Japanese Prints at the Hood Museum of Art - Along the Tokaido highway

The Historical Incident

Chûshingura (A Treasury of Loyal Retainers), perhaps the most popular of all kabuki plays, was based on actual events. In 1701 the shogun chose Lord Asano of the Ako domain to chaperone two representatives of the imperial household during their annual visit to Edo. He was told to seek instruction in the complex protocols associated with such a visit from Moronao, one of the shogun’s ministers. Moronao humiliated Asano in front of his peers after he refused to pay the bribe Moronao expected. Asano drew his sword and wounded Moronao, an act punishable by death, since it occurred within the shogun’s residence. Asano was ordered to commit seppuku (ritual disembowelment).

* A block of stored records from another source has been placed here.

-- ==== Sys2Proof/Machine/Ops.lean ====
section
/-! DEFINITION. The named operations over memory, registers, stack, keys, pixels and the oracle (R13, R31), and the one
operation that raises a terminal condition (R272). -/

namespace Sys2Proof.Machine

/-! ## Memory cells -/

/-- The byte listed at an address. -/
def Mem.lookup : Mem → Nat → Option Byte
  | [], _ => none
  | (k, b) :: m, a => if k = a then some b else Mem.lookup m a

/-- The list without the entry of an address. -/
def Mem.erase (m : Mem) (a : Nat) : Mem := m.filter fun c => c.1 != a

/-- The list with an entry for an address, addresses rising. -/
def Mem.insert : Mem → Nat → Byte → Mem
  | [], a, v => [(a, v)]
  | (k, b) :: m, a, v =>
    if a < k then (a, v) :: (k, b) :: m
    else if a = k then (a, v) :: m
    else (k, b) :: Mem.insert m a v

/-- The byte at an address: what the list says, else the reset contents (R20, R67). -/
def Mem.read (cfg : Config) (m : Mem) (a : Nat) : Byte := (Mem.lookup m a).getD (resetByte cfg a)

/-- The memory with a byte written: an entry equal to the reset contents is not listed. -/
def Mem.write (cfg : Config) (m : Mem) (a : Nat) (v : Byte) : Mem :=
  if v = resetByte cfg a then Mem.erase m a else Mem.insert m a v

/-- The canonical form: addresses strictly rising and below 4096, no entry equal to the reset contents. -/
abbrev Mem.wf (cfg : Config) (m : Mem) : Prop :=
  m.Pairwise (fun p q => p.1 < q.1) ∧ ∀ c ∈ m, c.1 < 4096 ∧ c.2 ≠ resetByte cfg c.1

namespace State

/-- `MemRead(addr, 1)` (R13, R62): the byte at `addr mod 4096`. -/
def readMem (s : State) (addr : Nat) : Byte := Mem.read s.cfg s.mem (addr % 4096)

/-- `MemWrite(addr, 1, v)` (R13, R62): stores at `addr mod 4096`. -/
def writeMem (s : State) (addr : Nat) (b : Byte) : State :=
  { s with mem := Mem.write s.cfg s.mem (addr % 4096) b }

/-! ## Registers -/

/-- `V[i]` (R13). -/
def readV (s : State) (r : Reg) : Byte := s.v[r]

/-- `V[i] <- v` (R13, R23). -/
def writeV (s : State) (r : Reg) (b : Byte) : State := { s with v := s.v.set r b }

/-- `I <- v` (R13). -/
def setIndex (s : State) (w : Word) : State := { s with index := w }

/-- `pc <- target` (R13). -/
def setPc (s : State) (w : Word) : State := { s with pc := w }

/-- `DT <- v` (R13). -/
def setDt (s : State) (b : Byte) : State := { s with dt := b }

/-- `ST <- v` (R13). -/
def setSt (s : State) (b : Byte) : State := { s with st := b }

/-- The provisional pc (R93): from `pc_fetch` to `pc_fetch + 2`. -/
def advance (s : State) : State := { s with pc := s.pc + 2 }

/-- Skip the next instruction (R130) when a condition holds: `pc <- pc + 2` on top of the provisional advance. -/
def skipIf (s : State) (c : Bool) : State := if c then { s with pc := s.pc + 2 } else s

/-- R25: where an instruction writes a data result and a flag, the data write comes first and the flag write second. -/
def writeDataThenFlag (s : State) (x : Reg) (data flag : Byte) : State :=
  (s.writeV x data).writeV flagReg flag

/-! ## Stack and conditions -/

/-- `Push(a)` (R31): StackOverflow when the stack holds STACK_DEPTH entries. -/
def push (s : State) (a : Word) : Except Terminal State :=
  if s.stack.length = s.cfg.stackDepth then .error .stackOverflow
  else .ok { s with stack := s.stack ++ [a] }

/-- `Pop()` (R31): the last entry and the machine without it; StackUnderflow when there is none. -/
def pop (s : State) : Except Terminal (Word × State) :=
  match s.stack.getLast? with
  | none => .error .stackUnderflow
  | some a => .ok (a, { s with stack := s.stack.dropLast })

/-- `raise C` (R272): the step's writes are discarded, so `s` is the machine from before the step; only `status` changes. -/
def raise (s : State) (c : Terminal) : State := { s with status := .halted c }

/-- Commit (R95): a step that raised nothing leaves what it wrote, a step that raised a terminal condition leaves the machine
from before it, halted. -/
def commit (s : State) : Except Terminal State → Host.Outcome State Fault Refusal
  | .ok t => .next t
  | .error c => .next (s.raise c)

/-- `report MalformedOpcode` (R275): the part of it that is state. -/
def countMalformed (s : State) : State := { s with malformedCount := s.malformedCount + 1 }

/-! ## Oracle draws (R10) -/

/-- One oracle draw has been made: the next one is a fresh one. -/
def nextDraw (s : State) : State := { s with draws := s.draws + 1 }

/-- `draw_byte()` (R10, R163): a free value. -/
def drawnByte (s : State) : Byte := Config.freeByte s.draws

end State

/-- The key at a place of a non-empty list of keys, its last key for every place beyond the end: each key of the list is at
some place, and no other key is. -/
def pickKey : Key → List Key → Nat → Key
  | k, [], _ => k
  | k, k' :: ks, place => if place = 0 then k else pickKey k' ks (place - 1)

namespace State

/-- The held keys, rising (R37). -/
def heldKeys (s : State) : List Key := (List.finRange 16).filter (fun k => s.keys[k])

/-- `draw_key(S)` (R244) for the set made of `k` and `ks`: one of them, which one is a free value. -/
def drawnKey (s : State) (k : Key) (ks : List Key) : Key := pickKey k ks (Config.freeKeyPlace s.draws)

/-! ## Keypad, pause and timers as state -/

/-- `Keys` with key `k` held or not held. -/
def setKey (s : State) (k : Key) (held : Bool) : State := { s with keys := s.keys.set k held }

/-- "Key Vx is pressed" (R240): `V[x] ∈ Keys`; a value of 0x10 and above is never a pressed key. -/
def isPressed (s : State) (b : Byte) : Bool := if h : b.toNat < 16 then s.keys[b.toNat] else false

/-! ## The display -/

end State

/-- The place of a pixel in `Disp`: row-major, `yy*64 + xx` (R34). -/
def pixIndex (xx yy : Nat) : Nat := yy * 64 + xx

/-- `Pix(xx, yy)` (R13, R34). -/
def pix (d : BitVec 2048) (xx yy : Nat) : Bool := d.getLsbD (pixIndex xx yy)

/-- `Pix(xx, yy) <- Pix(xx, yy) ^ 1` (R222). -/
def flipPix (d : BitVec 2048) (xx yy : Nat) : BitVec 2048 := d ^^^ BitVec.twoPow 2048 (pixIndex xx yy)

/-- One bit of a sprite row (R222): bit `7 - c` of `b`, drawn at column `xs + c` and row `ys + r`, both wrapped. The pair is the
display and `hit`. -/
def drawBit (b : Byte) (xs ys r : Nat) (acc : BitVec 2048 × Bool) (c : Nat) : BitVec 2048 × Bool :=
  if b.getLsbD (7 - c) then
    (flipPix acc.1 ((xs + c) % 64) ((ys + r) % 32), acc.2 || pix acc.1 ((xs + c) % 64) ((ys + r) % 32))
  else acc

/-- One sprite row (R222): its eight bits, the most significant first. -/
def drawRow (b : Byte) (xs ys r : Nat) (acc : BitVec 2048 × Bool) : BitVec 2048 × Bool :=
  (List.range 8).foldl (drawBit b xs ys r) acc

namespace State

/-- The sprite of `n` rows at `I`, drawn with its top left corner at (`xs`, `ys`) (R222): the display afterwards, and `hit`. -/
def drawSprite (s : State) (xs ys n : Nat) : BitVec 2048 × Bool :=
  (List.range n).foldl (fun acc r => drawRow (s.readMem (s.index.toNat + r)) xs ys r acc) (s.disp, false)

/-- `Disp <- d`. -/
def setDisp (s : State) (d : BitVec 2048) : State := { s with disp := d }

/-! ## Fetch -/

/-- The machine takes effective steps (R96): not halted and not paused. -/
def active (s : State) : Bool := s.status == .running && !s.paused

/-- The fetch stage (R61, R91): nothing when `pc > 0xFFE`, else the two bytes at `pc`, the first of them the high one. -/
def fetch (s : State) : Option Word :=
  if s.pc.toNat > 0xFFE then none
  else some (wordOfBytes (s.readMem s.pc.toNat) (s.readMem (s.pc.toNat + 1)))

end State

end Sys2Proof.Machine
end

His domain was confiscated and his retainers were released from service, becoming rônin (masterless samurai). Forty-seven of Asano’s retainers plotted for months to avenge their lord’s death. In 1703 they invaded Moronao’s mansion. Moronao was captured, executed, and his head was placed on Asano’s grave. All forty-seven rônin committed seppuku when the shogun condemned them to death for their act.

The Play

The courageous vendetta of the forty-seven rônin quickly captivated public sentiment. One of Edo’s kabuki theaters staged a version of the story a mere two weeks after the rônin committed suicide but the play was quickly banned as it violated laws prohibiting references to contemporary political events. By 1706 the Osaka playwright Chikamatsu Monzaemon was incorporating parts of the vendetta tale into his puppet (bunraku) plays, avoiding censorship by recasting the tale into an earlier era and changing the names of the main characters. Other authors, working over the next four decades, continued to modify the play with new subplots and additional characters until 1748 when Takeda Izumo, Miyoshi Shôraku, and Namiki Senryû penned the version we know today as Chûshingura.

Chûshingura Prints

The success of Chûshingura on the stage prompted print artists to explore its possibilities. Chûshingura series, usually numbering eleven prints (one for each act), proved especially popular. Katsukawa Shunsen’s series, shown here, is a particularly unique example in that his use of Western-style linear perspective facilitated a more thorough retelling of the play. The extended ground plane allowed Shunsen to depict two and sometimes three scenes from each act. Many of the play’s numerous subplots come to life in the middle and background sections of each design. In some prints Shunsen utilized these spaces to restage an act sequentially scene by scene, as it would have performed in the theater.